Так это было - страница 21
На границе Швейцарии и Италии, на озере Маджоре, в неприметной двухэтажной вилле, с трех сторон закрытой густой зеленью, встретились генерал Вольф и Аллан Даллес.
Сначала шеф американского ОСС держался в тени, дав инициативу переговоров своим сотрудникам, а после того, как они «прощупали» Вольфа, Даллес начал задавать свои вопросы — осторожные, но важные. Речь шла о возможных формах капитуляции германских войск, находившихся в северной Италии.
Все это делалось за спиной Советского Союза. Именно тогда антисоветские круги США и Англии попытались пойти на сговор с германскими генералами, чтобы убедить их в том, что англо-американские войска должны захватить как можно большую часть Германии.
Вмешательство СССР сорвало эти замыслы.
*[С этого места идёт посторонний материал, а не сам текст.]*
-- ==== Sys2Proof/Certificates/Slice0/Obligations.lean ====
section
/-! DEFINITION. The statements for the provers. Each says where an instruction or a step completes, what it then leaves changed, and that nothing else
is. The claims that several instructions of one shape share are said once, above their first use. -/

namespace Sys2Proof.Claims

open Sys2Proof.Machine

/-! ## Words of one shape -/

/-- A two-source integer word: each acting lane's D takes the exact result on the modified sources, finished by R67; no flag is raised. -/
def IntWord (mk : VReg → VReg → VReg → Instr) (sgn unsignedRange : Bool) (f : State → VReg → Nat → Int → Int → Int) : Prop :=
  ∀ (s : State) (d a b : VReg), s.running = true → ∃ t, exec (mk d a b) s = .next t ∧
    VWritten s t d s.acting (fun i => s.finInt unsignedRange (f s d i (s.intA sgn a i) (s.intB sgn b i))) 0

/-- An integer word with an immediate. -/
def IntImmWord (mk : VReg → VReg → BitVec 11 → Instr) (f : Int → Int → Int) : Prop :=
  ∀ (s : State) (d a : VReg) (i : BitVec 11), s.running = true → ∃ t, exec (mk d a i) s = .next t ∧
    VWritten s t d s.acting (fun l => s.finInt false (f (s.intA true a l) i.toInt)) 0

/-- A two-source word on the bits of each lane. -/
def BitWord (mk : VReg → VReg → VReg → Instr) (f : W32 → W32 → W32) : Prop :=
  ∀ (s : State) (d a b : VReg), s.running = true → ∃ t, exec (mk d a b) s = .next t ∧
    VWritten s t d s.acting (fun i => f (s.rdV a i) (s.rdV b i)) 0

/-- A one-source word on the bits of each lane. -/
def BitWord1 (mk : VReg → VReg → Instr) (f : W32 → W32) : Prop :=
  ∀ (s : State) (d a : VReg), s.running = true → ∃ t, exec (mk d a) s = .next t ∧
    VWritten s t d s.acting (fun i => f (s.rdV a i)) 0

/-- A word on the bits of each lane with an immediate of any width. -/
def BitImmWord {n : Nat} (mk : VReg → VReg → BitVec n → Instr) (f : W32 → BitVec n → W32) : Prop :=
  ∀ (s : State) (d a : VReg) (i : BitVec n), s.running = true → ∃ t, exec (mk d a i) s = .next t ∧
    VWritten s t d s.acting (fun l => f (s.rdV a l) i) 0

/-- The flags that some lanes raise together (R51). -/
def allFlags (lanes : W32) (f : Nat → Nat × Flags) : Flags := (lanesOf lanes).foldl (fun x i => x ||| (f i).2) 0

/-- A word whose lanes make codes and flags: D takes the codes, and the flags of the acting lanes are raised together. -/
def FloatLanes (s : State) (i : Instr) (d : VReg) (f : Nat → Nat × Flags) : Prop :=
  ∃ t, exec i s = .next t ∧ VWritten s t d s.acting (fun l => BitVec.ofNat 32 (f l).1) (allFlags s.acting f)

/-- The modified F32 sources of a lane. -/
def srcA (s : State) (a : VReg) (l : Nat) : XReal := s.amod.realA .f32 (s.rdV a l).toNat
def srcB (s : State) (b : VReg) (l : Nat) : XReal := s.amod.realB .f32 (s.rdV b l).toNat

/-- A two-source F32 word: the exact result, rounded once. -/
def Float2Word (mk : VReg → VReg → VReg → Instr) (f : AMod → XReal → XReal → XReal × Bool) : Prop :=
  ∀ (s : State) (d a b : VReg), s.running = true → FloatLanes s (mk d a b) d (fun l => finF .f32 s.amod (f s.amod (srcA s a l) (srcB s b l)))

/-- A one-source F32 word: the exact result, rounded once, and the flags that its special inputs raise. -/
def Float1Word (mk : VReg → VReg → Instr) (f : XReal → XReal × Flags) : Prop :=
  ∀ (s : State) (d a : VReg), s.running = true → FloatLanes s (mk d a) d (fun l =>
    let r := f (srcA s a l)
    ((finF .f32 s.amod (r.1, false)).1, (finF .f32 s.amod (r.1, false)).2 ||| r.2))

/-- The element e of a lane of a packed register. -/
def half (s : State) (r : VReg) (l e : Nat) : Nat := bits (s.rdV r l).toNat (16 * e + 15) (16 * e)

/-- A packed word: both 16-bit elements of each lane on their own, each rounded once. -/
def PackedWord (fm : Fmt) (mk : VReg → VReg → VReg → Instr) (f : AMod → XReal → XReal → XReal → XReal × Bool) : Prop :=
  ∀ (s : State) (d a b : VReg), s.running = true →
    let el (l e : Nat) : Nat × Flags :=
      finF fm s.amod (f s.amod (fm.decode (half s d l e)) (s.amod.realA fm (half s a l e)) (s.amod.realB fm (half s b l e)))
    FloatLanes s (mk d a b) d (fun l => ((el l 0).1 + 65536 * (el l 1).1, (el l 0).2 ||| (el l 1).2))

/-- A conversion under a scale: what each lane makes of its source and the scale. -/
def ScaledWord (mk : VReg → VReg → SReg → Instr) (f : AMod → Nat → Nat → Nat × Flags) : Prop :=
  ∀ (s : State) (d a : VReg) (b : SReg), s.running = true →
    FloatLanes s (mk d a b) d (fun l => f s.amod ((s.rdS b).toNat % 256) (s.rdV a l).toNat)

/-- A word that moves lanes: D takes, in each acting lane, what f says of the source register. -/
def MoveWord (mk : VReg → VReg → Instr) (f : State → VReg → Nat → W32) : Prop :=
  ∀ (s : State) (d a : VReg), s.running = true → ∃ t, exec (mk d a) s = .next t ∧ VWritten s t d s.acting (f s a) 0

/-- A lane exchange: each acting lane reads the lane its control value names, 0 where a slide leaves the segment. -/
def ExchangeWord (mk : VReg → VReg → VReg → Instr) (src : W32 → Nat → Option Nat) : Prop :=
  ∀ (s : State) (d a b : VReg), s.running = true → ∃ t, exec (mk d a b) s = .next t ∧
    VWritten s t d s.acting (fun i => match src (s.rdV b i) i with
      | some j => s.rdV a j
      | none => 0) 0

/-- The values of the acting lanes, ascending. -/
def actingValues (s : State) (a : VReg) : List W32 := (lanesOf s.acting).map (s.rdV a)

/-- A scalar word of two sources. -/
def ScalarWord (mk : SReg → SReg → SReg → Instr) (f : W64 → W64 → W64) : Prop :=
  ∀ (s : State) (d a b : SReg), s.running = true → ∃ t, exec (mk d a b) s = .next t ∧ SWritten s t d (f (s.rdS a) (s.rdS b))

/-- A scalar result of a word. -/
def GivesS (s : State) (i : Instr) (d : SReg) (x : W64) : Prop := ∃ t, exec i s = .next t ∧ SWritten s t d x
/-- A predicate result of a word, in some lanes. -/
def GivesP (s : State) (i : Instr) (d : PReg) (lanes m : W32) : Prop := ∃ t, exec i s = .next t ∧ PWritten s t d lanes m
/-- A flag result of a word. -/
def GivesF (s : State) (i : Instr) (d : FReg) (b : Bool) : Prop := ∃ t, exec i s = .next t ∧ FWritten s t d b
/-- A lane result of a word that raises no flag. -/
def GivesV (s : State) (i : Instr) (d : VReg) (lanes : W32) (f : Nat → W32) : Prop := ∃ t, exec i s = .next t ∧ VWritten s t d lanes f 0

/-! ## Control and issue -/

/-- A word that changes only the issue in progress. -/
def Steers (s : State) (i : Instr) (f : Issue) : Prop := exec i s = .next { s with iss := f }
/-- A word after which the split goes to a packet at the end of its issue group. -/
def GoesTo (s : State) (i : Instr) (pc : Nat) : Prop := Steers s i { s.iss with target := some pc }
/-- A word that leaves the split to its fall-through position. -/
def FallsThrough (s : State) (i : Instr) : Prop := exec i s = .next s
/-- A word whose split waits at the end of its issue group. -/
def Waits (s : State) (i : Instr) (p : Park) : Prop := Steers s i { s.iss with parks := s.iss.parks ++ [p] }
/-- The packet an offset reaches from the issuing packet (R53). -/
def branchTarget (s : State) (o : Int) : Nat := (((s.iss.pos.pc : Int) + 12 * o) % 2 ^ 54).toNat
/-- A word that traps with no more than a cause. -/
def Traps (s : State) (i : Instr) (cause : Nat) : Prop := exec i s = .next (s.takeTrap (TrapInfo.plain cause))

/-! ## Memory words -/

/-- A load or store of a level at the lanes' own addresses (R160). -/
def levelWord (s : State) (store : Bool) (lv : Level) (z : BitVec 4) (d : VReg) (b : SReg) (v : VReg) (x : BitVec 1) : MemWord :=
  let n := sizeBytes z.toNat
  let addr := s.laneAddr b v (if x = 1 then n else 1)
  let kind : OpKind := if store then .store else .load d.toNat (decide (z = 5 ∨ z = 6))
  { ctr := if store then .cs else .cl, kind := kind, n := n, scope := s.scopeOr (levelDefault lv), regs := kind.regs n, lanes := lanesOf s.acting,
    addr := addr, check := fun st i => st.checkAt lv (if store then .write else .read) i (addr i) (addr i) n,
    data := if store then s.laneData d n else fun _ => 0 }

/-- A 32-bit load or store at generic addresses (R163, R179). -/
def genericWord (s : State) (store : Bool) (d : VReg) (b : SReg) (v : VReg) (x : BitVec 1) : MemWord :=
  let addr := s.laneAddr b v (if x = 1 then 4 else 1)
  let kind : OpKind := if store then .store else .load d.toNat false
  { ctr := if store then .cs else .cl, kind := kind, n := 4, scope := s.scopeOr 3, regs := kind.regs 4, lanes := lanesOf s.acting,
    addr := addr, check := fun st i => st.checkGeneric anyLevel (if store then .write else .read) i (addr i) 4,
    data := if store then s.laneData d 4 else fun _ => 0 }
В самый разгар сговора Даллесу, как снег на голову, пришла из Вашингтона телеграмма с пометкой «срочно, совершенно секретно». Из-за «осложнений, возникших с русскими», в телеграмме предписывалось немедленно прекратить все контакты с германскими эмиссарами. В конце значилось: «Дело следует считать закрытым». И хотя все было «на мази», Аллану Даллесу пришлось дать «задний ход».
Между тем, не зная о новой директиве, Вольф добился у главнокомандующего немецкими войсками в северной Италии генерал-полковника Витенгофа согласия на капитуляцию армии. Уполномоченные для ведения переговоров и подписания капитуляции вместе с Вольфом ехали в Швейцарию, в Люцерн, к Аллану Даллесу, чтобы договориться о деталях поездки в штаб союзников.
Даллес их не принял.
Вольф вернулся в Рим и имел даже тайную аудиенцию у папы Пия XII. Эта комическая встреча тоже не принесла результатов. Посланец Гиммлера сказал духовному вождю: «Вы, великий владыка, видите, как проливается кровь европейской людской силы. Конфликт цивилизованных наций с Востоком, с коммунизмом неизбежен». Папа выслушал Вольфа, осенил его крестным знаменем и молча ушел в свои покои…
И вот теперь Гиммлер делает последнюю попытку договориться, на сей раз без ведома и согласия «фюрера». Он знает, что это будет расценено как предательство, и все же решился на этот шаг. Он и Шелленберг летят в Любек.
23 апреля
Корпус Переверткина сворачивает к рейхстагу. — Советские танкисты на окраинах Берлина. — Первые встречи с жителями Берлина. — Чубук рассказывает. — «Я ненавижу Гитлера». — У врага в подземелье
Как бы ни было коварно и жестоко сражение, как бы оно ни пылало в огне трассирующих пуль, минометов, гаубиц и ракетных снарядов, ночь, спускаясь на землю, глушит его, охлаждает.
Сколько раз я наблюдал, что с наступлением темноты реже слышались перестрелка, свист снарядов, летящих где-то над головой. Бой по приказу ночи утихает.
Поднималось новое утро войны. По неписаным ее законам в этот час просыпался и огонь. Был ли то огонь ураганный, либо беглый, была ли то редкая или, как говорили солдаты, «ленивая» перестрелка, — все равно: с рассветом начинался бой.
Мы снова заехали к генералу Переверткину, с которым наладили хорошие, деловые отношения. Он нам доверял, и этим многое определялось.
Семен Никифорович как никто умел приоткрывать перед нами завесу секретного, но только в той мере, которая могла быть полезна для нашей работы. Не больше. Мы старались укрепить эту веру генерала в нас и всегда делали вид, что не интересуемся его телефонными разговорами, а он делал вид, что не видит, как мы то и дело беремся за карандаш. Вот и сейчас, когда мы вошли, он, улыбаясь, сказал:
— Вовремя пришли.
— Что случилось?
— Очень важное. Только что звонил начальник штаба армии генерал М. Букштынович и сказал, что мне приказано перегруппировать корпус и продолжать наступление, теперь уже с задачей овладеть районом Сименсштадт и выйти на реку Шпрее… Понятно?
— Не очень.
— Мы пойдем не мимо Берлина, а будем брать его, так сказать, за глотку… Сейчас я еду к Шатилову. Поехали…
Генерал быстро надел плащ, и через несколько минут мы осторожно пробирались по разбитым пригородам, мимо горящих домов и машин.
Но Шатилова не так легко было найти. Он менял свой наблюдательный пункт так же часто, как часто менялась ситуация городского боя. Нашли его в подвале одного разбитого дома. Он сидел на перевернутом ящике и говорил по телефону. Лицо его вытянулось, глаза покраснели: сказывались бессонные ночи.